Pieter Christoffel Wonder, Esperti e amatori in una galleria d’arte, ca. 1826-1830. Coll. privata.

    Tutti i dipinti sono raffigurati alle pareti, l’uno accanto all’altro – come usuale nelle raccolte e nelle esposizioni dell’epoca – tranne un ritratto maschile posato sul pavimento e un quadro più piccolo su un cavalletto: la Madonna della Cesta di Antonio Allegri.

    Nel 1825, dunque poco prima della galleria immaginaria di Wonder, il quadro del Correggio era entrato nella National Gallery di Londra, acquistata dai mercanti d’arte Lambert Jean Nieuwenhuys, e dal figlio Chrétien-Jean. A loro volta i Nieuwenhuys, che forse agivano per conto della Corona, l’avevano comprato nell’asta parigina conseguente al dissesto del finanziere Augustin Lapeyrière (1779-1831), a cui era giunto dopo un complicato itinerario collezionistico [3]; lo straordinario prezzo raggiunto – 80.000 franchi – rimase ineguagliato nelle aste parigine fino al 1852 [4].

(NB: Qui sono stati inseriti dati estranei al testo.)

/-- R233: preview hands the host the paths of the manifest in order, never touching the blocks (the bound on the turns is
the model's choice, log entry 19). -/
def Obligations.PreviewListsThePaths : Prop :=
  ∀ (s : State) (es : List ArchiveEntry) (rest : List Byte), s.fph = .idle → s.cfg.Valid →
    (∀ e ∈ es, pathAllowed s.cfg e.path) →
    s.inq = [s.cfg.magic0, s.cfg.magic1] ++ manifestOf es ++ [s.cfg.mend] ++ rest →
    ∃ turns, ∀ fuel, turns ≤ fuel → ∃ t, preview fuel s = .finished (es.map ArchiveEntry.path) t ∧ t.fph = .idle
end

    Ma siamo sicuri che Wonder abbia ritratto proprio questo esemplare? Un’altra copia dell’opera già chiamata allo stesso modo, La Vierge au Panier, era presente nella collezione Orléans, che venne poi acquistata nel 1798-1799 da un consorzio di nobili di cui faceva parte anche Francis Egerton, III duca di Bridgewater (1736-1803) [5]; è interessante notare che quando si trovava nella collezione Orléans, alcuni attribuivano la copia a Bartolomeo Schedoni [6]. La collezione Bridgewater passò quindi al nipote George Granville Leveson-Gower – dal 1803 secondo Marchese di Stafford (1758-1833) –, poi a Lord Francis Egerton, dal 1846 primo conte di Ellesmere.

    William Young Ottley, nel suo catalogo della collezione Stafford ne offre un’incisione, ma loda il quadro senza troppo entusiasmo: “l’insieme, sebbene un po’ debole dal punto di vista dell’effetto, è dipinto con grande morbidezza e fusione dei colori” [7]. Ma in quegli anni c’era in Inghilterra anche un’altra copia della Madonna della Cesta, che conosciamo grazie a un disegno di Henry Bone del 1804 [8]; questa copia apparteneva invece a William Waldegrave (1753-1825), Lord Radstock [9].

    Rimane dunque l’incertezza sulla precisa identità del quadro descritto da Wonder, ma il fatto che egli  l’abbia ritratto in una posizione relativamente isolata rispetto agli altri dipinti è il segno di quanto la Madonna della Cesta fosse apprezzata dal committente e dal pubblico del tempo.

 

Claudio Franzoni

  1. Per uno studio preparatorio, cfr. https://www.npg.org.uk/collections/search/portraitExtended/mw03215/Study-for-Patrons-and-Lovers-of-Art.
  2. Peter Humfrey, Timothy Newbery, The Bridgewater Collection and its picture frames, in “Colnaghi Studies Journal”, 3, 2018, pp. 61-83; per la storia della raccolta, cfr. Peter Humfrey, The 3rd Duke of Bridgewater as a collector of Old Master paintings, in “Journal of the History of Collections”, 27, 2, 2015, pp. 211–225; id.,The Stafford Gallery: The Greatest Art Collection of Regency London, Norwich, Unicorn Press, 2019. Sulla complessa acquisizione della collezione Orléans, cfr. Susanna Avery-Quash, The Bridgewater Collection: Its Impact on Collecting and Display in Britain (2009) <https://www.nationalgallery.org.uk/research/about-research/buying-collecting-and-display/the-bridgewater-collection-its-impact-on-collecting-and-display-in-britain>
  3. Cecil Gould, The Paintings of Correggio, London, Faber&Faber 1976, p. 220.
  4. Darius A. Spieth, Revolutionary Paris and the Market for Netherlandish Art, Leiden, Brill, 2017, p. 96.
  5. Humfrey, The 3rd Duke… cit., p. 220.
  6. Maria Teresa Alberici, in M. Mussini (ed.), Correggio tradotto, Milano, Motta 1995, nr. 233.
  7. Engravings of the Most Noble The Marquis of Stafford’s Collection of Pictures in London, I-IV, London, 1818, II, p. 28, nr. 3. Cecil Gould (The Paintings …cit., p. 220) precisa che nel 1950 questa copia Bridgewater-Stafford-Ellesmere era di proprietà di Mrs Hewer di Bristol. Per l’incisione, Maria Teresa Alberici, in Mussini (ed.), Correggio cit., nr. 239.
  8. London, National Portrait Gallery, D17401.
  9. Gould, The Paintings… cit., p. 220.